Goal of the exercise: When you have gone through the entries below, state how many lines include the word "none" and write nothing else.

Supplied entries:
/-- Row 2x of the opcode map (R145). -/
def opcodeRow2 : List (Byte × Shape) :=
  [(0x20#8, .three .jsr),
   (0x21#8, .two fun b => .and (.mem (.indX b))),
   (0x24#8, .two fun b => .bit (.zp b)),
   (0x25#8, .two fun b => .and (.mem (.zp b))),
   (0x26#8, .two fun b => .rol (.mem (.zp b))),
   (0x28#8, .one .plp),
   (0x29#8, .two fun b => .and (.imm b)),
   (0x2A#8, .one (.rol .acc)),
   (0x2C#8, .three fun w => .bit (.abs w)),
   (0x2D#8, .three fun w => .and (.mem (.abs w))),
   (0x2E#8, .three fun w => .rol (.mem (.abs w)))]

/-- Row 3x of the opcode map (R145). -/
def opcodeRow3 : List (Byte × Shape) :=
  [(0x30#8, .two .bmi),
   (0x31#8, .two fun b => .and (.mem (.indY b))),
   (0x35#8, .two fun b => .and (.mem (.zpX b))),
   (0x36#8, .two fun b => .rol (.mem (.zpX b))),
   (0x38#8, .one .sec),
   (0x39#8, .three fun w => .and (.mem (.absY w))),
   (0x3D#8, .three fun w => .and (.mem (.absX w))),
   (0x3E#8, .three fun w => .rol (.mem (.absX w)))]

/-- Row 4x of the opcode map (R145). -/
def opcodeRow4 : List (Byte × Shape) :=
  [(0x40#8, .one .rti),
   (0x41#8, .two fun b => .eor (.mem (.indX b))),
   (0x45#8, .two fun b => .eor (.mem (.zp b))),
   (0x46#8, .two fun b => .lsr (.mem (.zp b))),
   (0x48#8, .one .pha),
   (0x49#8, .two fun b => .eor (.imm b)),
   (0x4A#8, .one (.lsr .acc)),
   (0x4C#8, .three fun w => .jmp (.abs w)),
   (0x4D#8, .three fun w => .eor (.mem (.abs w))),
   (0x4E#8, .three fun w => .lsr (.mem (.abs w)))]

/-- Row 5x of the opcode map (R145). -/
def opcodeRow5 : List (Byte × Shape) :=
  [(0x50#8, .two .bvc),
   (0x51#8, .two fun b => .eor (.mem (.indY b))),
   (0x55#8, .two fun b => .eor (.mem (.zpX b))),
   (0x56#8, .two fun b => .lsr (.mem (.zpX b))),
   (0x58#8, .one .cli),
   (0x59#8, .three fun w => .eor (.mem (.absY w))),
   (0x5D#8, .three fun w => .eor (.mem (.absX w))),
   (0x5E#8, .three fun w => .lsr (.mem (.absX w)))]

/-- Row 6x of the opcode map (R145). -/
def opcodeRow6 : List (Byte × Shape) :=
  [(0x60#8, .one .rts),
   (0x61#8, .two fun b => .adc (.mem (.indX b))),
   (0x65#8, .two fun b => .adc (.mem (.zp b))),
   (0x66#8, .two fun b => .ror (.mem (.zp b))),
   (0x68#8, .one .pla),
   (0x69#8, .two fun b => .adc (.imm b)),
   (0x6A#8, .one (.ror .acc)),
   (0x6C#8, .three fun w => .jmp (.ind w)),
   (0x6D#8, .three fun w => .adc (.mem (.abs w))),
   (0x6E#8, .three fun w => .ror (.mem (.abs w)))]

/-- Row 7x of the opcode map (R145). -/
def opcodeRow7 : List (Byte × Shape) :=
  [(0x70#8, .two .bvs),
   (0x71#8, .two fun b => .adc (.mem (.indY b))),
   (0x75#8, .two fun b => .adc (.mem (.zpX b))),
   (0x76#8, .two fun b => .ror (.mem (.zpX b))),
   (0x78#8, .one .sei),
   (0x79#8, .three fun w => .adc (.mem (.absY w))),
   (0x7D#8, .three fun w => .adc (.mem (.absX w))),
   (0x7E#8, .three fun w => .ror (.mem (.absX w)))]

/-- Row 8x of the opcode map (R145). -/
def opcodeRow8 : List (Byte × Shape) :=
  [(0x81#8, .two fun b => .sta (.indX b)),
   (0x84#8, .two fun b => .sty (.zp b)),
   (0x85#8, .two fun b => .sta (.zp b)),
   (0x86#8, .two fun b => .stx (.zp b)),
   (0x88#8, .one .dey),
   (0x8A#8, .one .txa),
   (0x8C#8, .three fun w => .sty (.abs w)),
   (0x8D#8, .three fun w => .sta (.abs w)),
   (0x8E#8, .three fun w => .stx (.abs w))]

/-- Row 9x of the opcode map (R145). -/
def opcodeRow9 : List (Byte × Shape) :=
  [(0x90#8, .two .bcc),
   (0x91#8, .two fun b => .sta (.indY b)),
   (0x94#8, .two fun b => .sty (.zpX b)),
   (0x95#8, .two fun b => .sta (.zpX b)),
   (0x96#8, .two fun b => .stx (.zpY b)),
   (0x98#8, .one .tya),
   (0x99#8, .three fun w => .sta (.absY w)),
   (0x9A#8, .one .txs),
   (0x9D#8, .three fun w => .sta (.absX w))]

/-- Row Ax of the opcode map (R145). -/
def opcodeRowA : List (Byte × Shape) :=
  [(0xA0#8, .two fun b => .ldy (.imm b)),
   (0xA1#8, .two fun b => .lda (.mem (.indX b))),
   (0xA2#8, .two fun b => .ldx (.imm b)),
   (0xA4#8, .two fun b => .ldy (.mem (.zp b))),
   (0xA5#8, .two fun b => .lda (.mem (.zp b))),
   (0xA6#8, .two fun b => .ldx (.mem (.zp b))),
   (0xA8#8, .one .tay),
   (0xA9#8, .two fun b => .lda (.imm b)),
   (0xAA#8, .one .tax),
   (0xAC#8, .three fun w => .ldy (.mem (.abs w))),
   (0xAD#8, .three fun w => .lda (.mem (.abs w))),
   (0xAE#8, .three fun w => .ldx (.mem (.abs w)))]

/-- Row Bx of the opcode map (R145). -/
def opcodeRowB : List (Byte × Shape) :=
  [(0xB0#8, .two .bcs),
   (0xB1#8, .two fun b => .lda (.mem (.indY b))),
   (0xB4#8, .two fun b => .ldy (.mem (.zpX b))),
   (0xB5#8, .two fun b => .lda (.mem (.zpX b))),
   (0xB6#8, .two fun b => .ldx (.mem (.zpY b))),
   (0xB8#8, .one .clv),
   (0xB9#8, .three fun w => .lda (.mem (.absY w))),
   (0xBA#8, .one .tsx),
   (0xBC#8, .three fun w => .ldy (.mem (.absX w))),
   (0xBD#8, .three fun w => .lda (.mem (.absX w))),
   (0xBE#8, .three fun w => .ldx (.mem (.absY w)))]

/-- Row Cx of the opcode map (R145). -/
def opcodeRowC : List (Byte × Shape) :=
  [(0xC0#8, .two fun b => .cpy (.imm b)),
   (0xC1#8, .two fun b => .cmp (.mem (.indX b))),
   (0xC4#8, .two fun b => .cpy (.mem (.zp b))),
   (0xC5#8, .two fun b => .cmp (.mem (.zp b))),
   (0xC6#8, .two fun b => .dec (.zp b)),
   (0xC8#8, .one .iny),
   (0xC9#8, .two fun b => .cmp (.imm b)),
   (0xCA#8, .one .dex),
   (0xCC#8, .three fun w => .cpy (.mem (.abs w))),
   (0xCD#8, .three fun w => .cmp (.mem (.abs w))),
   (0xCE#8, .three fun w => .dec (.abs w))]

/-- Row Dx of the opcode map (R145). -/
def opcodeRowD : List (Byte × Shape) :=
  [(0xD0#8, .two .bne),
   (0xD1#8, .two fun b => .cmp (.mem (.indY b))),
   (0xD5#8, .two fun b => .cmp (.mem (.zpX b))),
   (0xD6#8, .two fun b => .dec (.zpX b)),
   (0xD8#8, .one .cld),
   (0xD9#8, .three fun w => .cmp (.mem (.absY w))),
   (0xDD#8, .three fun w => .cmp (.mem (.absX w))),
   (0xDE#8, .three fun w => .dec (.absX w))]

/-- Row Ex of the opcode map (R145). -/
def opcodeRowE : List (Byte × Shape) :=
  [(0xE0#8, .two fun b => .cpx (.imm b)),
   (0xE1#8, .two fun b => .sbc (.mem (.indX b))),
   (0xE4#8, .two fun b => .cpx (.mem (.zp b))),
   (0xE5#8, .two fun b => .sbc (.mem (.zp b))),
   (0xE6#8, .two fun b => .inc (.zp b)),
   (0xE8#8, .one .inx),
   (0xE9#8, .two fun b => .sbc (.imm b)),
   (0xEA#8, .one .nop),
   (0xEC#8, .three fun w => .cpx (.mem (.abs w))),
   (0xED#8, .three fun w => .sbc (.mem (.abs w))),
   (0xEE#8, .three fun w => .inc (.abs w))]

/-- Row Fx of the opcode map (R145). -/
def opcodeRowF : List (Byte × Shape) :=
  [(0xF0#8, .two .beq),
   (0xF1#8, .two fun b => .sbc (.mem (.indY b))),
   (0xF5#8, .two fun b => .sbc (.mem (.zpX b))),
   (0xF6#8, .two fun b => .inc (.zpX b)),
   (0xF8#8, .one .sed),
   (0xF9#8, .three fun w => .sbc (.mem (.absY w))),
   (0xFD#8, .three fun w => .sbc (.mem (.absX w))),
   (0xFE#8, .three fun w => .inc (.absX w))]

/-- The opcode map of R145: the 151 documented opcode values. -/
def opcodeMap : List (Byte × Shape) :=
  opcodeRow0 ++ opcodeRow1 ++ opcodeRow2 ++ opcodeRow3 ++ opcodeRow4 ++ opcodeRow5 ++ opcodeRow6 ++ opcodeRow7 ++
    opcodeRow8 ++ opcodeRow9 ++ opcodeRowA ++ opcodeRowB ++ opcodeRowC ++ opcodeRowD ++ opcodeRowE ++ opcodeRowF

/-- The entry of the opcode table for an opcode byte; none for an undefined opcode (R146). -/
def shapeOf (op : Byte) : Option Shape := opcodeMap.lookup op

/-- The length in bytes the opcode alone determines (R140, R142); an undefined opcode is 1 byte long (R338). -/
def instrLength (op : Byte) : Nat :=
  match shapeOf op with
  | some (.two _) => 2
  | some (.three _) => 3
  | some (.one _) | none => 1

/-- Why a list of bytes is no instruction: it is empty, or ends before the instruction does. No byte value is
rejected (R147). -/
inductive DecodeError where
  | noBytes
  | truncated (op : Byte)
  deriving DecidableEq, Repr

/-- The instruction at the head of a list of bytes, and the bytes after it (R140 to R142, R147). -/
def decode : List Byte → Except DecodeError (Instr × List Byte)
  | [] => .error .noBytes
  | op :: rest =>
    match shapeOf op with
    | none => .ok (.undefined op, rest)
    | some (.one i) => .ok (i, rest)
    | some (.two f) =>
      match rest with
      | b1 :: rest => .ok (f b1, rest)
      | [] => .error (.truncated op)
    | some (.three f) =>
      match rest with
      | b1 :: b2 :: rest => .ok (f (hiLo b2 b1), rest)
      | _ => .error (.truncated op)

/-- The opcode byte of an instruction, from the table by mnemonic of R148 and the list of R146; none for a form the
mnemonic does not have. -/
def Instr.opcode : Instr → Option Byte
  | .adc o => [(Mode.indexedIndirect, 0x61#8), (.zeroPage, 0x65#8), (.immediate, 0x69#8), (.absolute, 0x6D#8),
      (.indirectIndexed, 0x71#8), (.zeroPageX, 0x75#8), (.absoluteY, 0x79#8), (.absoluteX, 0x7D#8)].lookup o.mode
  | .and o => [(Mode.indexedIndirect, 0x21#8), (.zeroPage, 0x25#8), (.immediate, 0x29#8), (.absolute, 0x2D#8),
      (.indirectIndexed, 0x31#8), (.zeroPageX, 0x35#8), (.absoluteY, 0x39#8), (.absoluteX, 0x3D#8)].lookup o.mode
  | .asl o => [(Mode.zeroPage, 0x06#8), (.accumulator, 0x0A#8), (.absolute, 0x0E#8), (.zeroPageX, 0x16#8),
      (.absoluteX, 0x1E#8)].lookup o.mode
  | .bcc _ => some 0x90#8
  | .bcs _ => some 0xB0#8
  | .beq _ => some 0xF0#8
  | .bit o => [(Mode.zeroPage, 0x24#8), (.absolute, 0x2C#8)].lookup o.mode
  | .bmi _ => some 0x30#8
  | .bne _ => some 0xD0#8
  | .bpl _ => some 0x10#8
  | .brk => some 0x00#8
  | .bvc _ => some 0x50#8
  | .bvs _ => some 0x70#8
  | .clc => some 0x18#8
  | .cld => some 0xD8#8
  | .cli => some 0x58#8
  | .clv => some 0xB8#8
  | .cmp o => [(Mode.indexedIndirect, 0xC1#8), (.zeroPage, 0xC5#8), (.immediate, 0xC9#8), (.absolute, 0xCD#8),
      (.indirectIndexed, 0xD1#8), (.zeroPageX, 0xD5#8), (.absoluteY, 0xD9#8), (.absoluteX, 0xDD#8)].lookup o.mode
  | .cpx o => [(Mode.immediate, 0xE0#8), (.zeroPage, 0xE4#8), (.absolute, 0xEC#8)].lookup o.mode
  | .cpy o => [(Mode.immediate, 0xC0#8), (.zeroPage, 0xC4#8), (.absolute, 0xCC#8)].lookup o.mode
  | .dec o => [(Mode.zeroPage, 0xC6#8), (.absolute, 0xCE#8), (.zeroPageX, 0xD6#8), (.absoluteX, 0xDE#8)].lookup o.mode
  | .dex => some 0xCA#8
  | .dey => some 0x88#8
  | .eor o => [(Mode.indexedIndirect, 0x41#8), (.zeroPage, 0x45#8), (.immediate, 0x49#8), (.absolute, 0x4D#8),
      (.indirectIndexed, 0x51#8), (.zeroPageX, 0x55#8), (.absoluteY, 0x59#8), (.absoluteX, 0x5D#8)].lookup o.mode
  | .inc o => [(Mode.zeroPage, 0xE6#8), (.absolute, 0xEE#8), (.zeroPageX, 0xF6#8), (.absoluteX, 0xFE#8)].lookup o.mode
  | .inx => some 0xE8#8
  | .iny => some 0xC8#8
  | .jmp o => [(Mode.absolute, 0x4C#8), (.indirect, 0x6C#8)].lookup o.mode
  | .jsr _ => some 0x20#8
  | .lda o => [(Mode.indexedIndirect, 0xA1#8), (.zeroPage, 0xA5#8), (.immediate, 0xA9#8), (.absolute, 0xAD#8),
      (.indirectIndexed, 0xB1#8), (.zeroPageX, 0xB5#8), (.absoluteY, 0xB9#8), (.absoluteX, 0xBD#8)].lookup o.mode
  | .ldx o => [(Mode.immediate, 0xA2#8), (.zeroPage, 0xA6#8), (.absolute, 0xAE#8), (.zeroPageY, 0xB6#8),
      (.absoluteY, 0xBE#8)].lookup o.mode
  | .ldy o => [(Mode.immediate, 0xA0#8), (.zeroPage, 0xA4#8), (.absolute, 0xAC#8), (.zeroPageX, 0xB4#8),
      (.absoluteX, 0xBC#8)].lookup o.mode
  | .lsr o => [(Mode.zeroPage, 0x46#8), (.accumulator, 0x4A#8), (.absolute, 0x4E#8), (.zeroPageX, 0x56#8),
      (.absoluteX, 0x5E#8)].lookup o.mode
  | .nop => some 0xEA#8
  | .ora o => [(Mode.indexedIndirect, 0x01#8), (.zeroPage, 0x05#8), (.immediate, 0x09#8), (.absolute, 0x0D#8),
      (.indirectIndexed, 0x11#8), (.zeroPageX, 0x15#8), (.absoluteY, 0x19#8), (.absoluteX, 0x1D#8)].lookup o.mode
  | .pha => some 0x48#8
  | .php => some 0x08#8
  | .pla => some 0x68#8
  | .plp => some 0x28#8
  | .rol o => [(Mode.zeroPage, 0x26#8), (.accumulator, 0x2A#8), (.absolute, 0x2E#8), (.zeroPageX, 0x36#8),
      (.absoluteX, 0x3E#8)].lookup o.mode
  | .ror o => [(Mode.zeroPage, 0x66#8), (.accumulator, 0x6A#8), (.absolute, 0x6E#8), (.zeroPageX, 0x76#8),
      (.absoluteX, 0x7E#8)].lookup o.mode
  | .rti => some 0x40#8
  | .rts => some 0x60#8
  | .sbc o => [(Mode.indexedIndirect, 0xE1#8), (.zeroPage, 0xE5#8), (.immediate, 0xE9#8), (.absolute, 0xED#8),
      (.indirectIndexed, 0xF1#8), (.zeroPageX, 0xF5#8), (.absoluteY, 0xF9#8), (.absoluteX, 0xFD#8)].lookup o.mode
  | .sec => some 0x38#8
  | .sed => some 0xF8#8
  | .sei => some 0x78#8
  | .sta o => [(Mode.indexedIndirect, 0x81#8), (.zeroPage, 0x85#8), (.absolute, 0x8D#8), (.indirectIndexed, 0x91#8),
      (.zeroPageX, 0x95#8), (.absoluteY, 0x99#8), (.absoluteX, 0x9D#8)].lookup o.mode
  | .stx o => [(Mode.zeroPage, 0x86#8), (.absolute, 0x8E#8), (.zeroPageY, 0x96#8)].lookup o.mode
  | .sty o => [(Mode.zeroPage, 0x84#8), (.absolute, 0x8C#8), (.zeroPageX, 0x94#8)].lookup o.mode
  | .tax => some 0xAA#8
  | .tay => some 0xA8#8
  | .tsx => some 0xBA#8
  | .txa => some 0x8A#8
  | .txs => some 0x9A#8
  | .tya => some 0x98#8
  | .undefined op => if undefinedOpcodes.contains op then some op else none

Output below: 5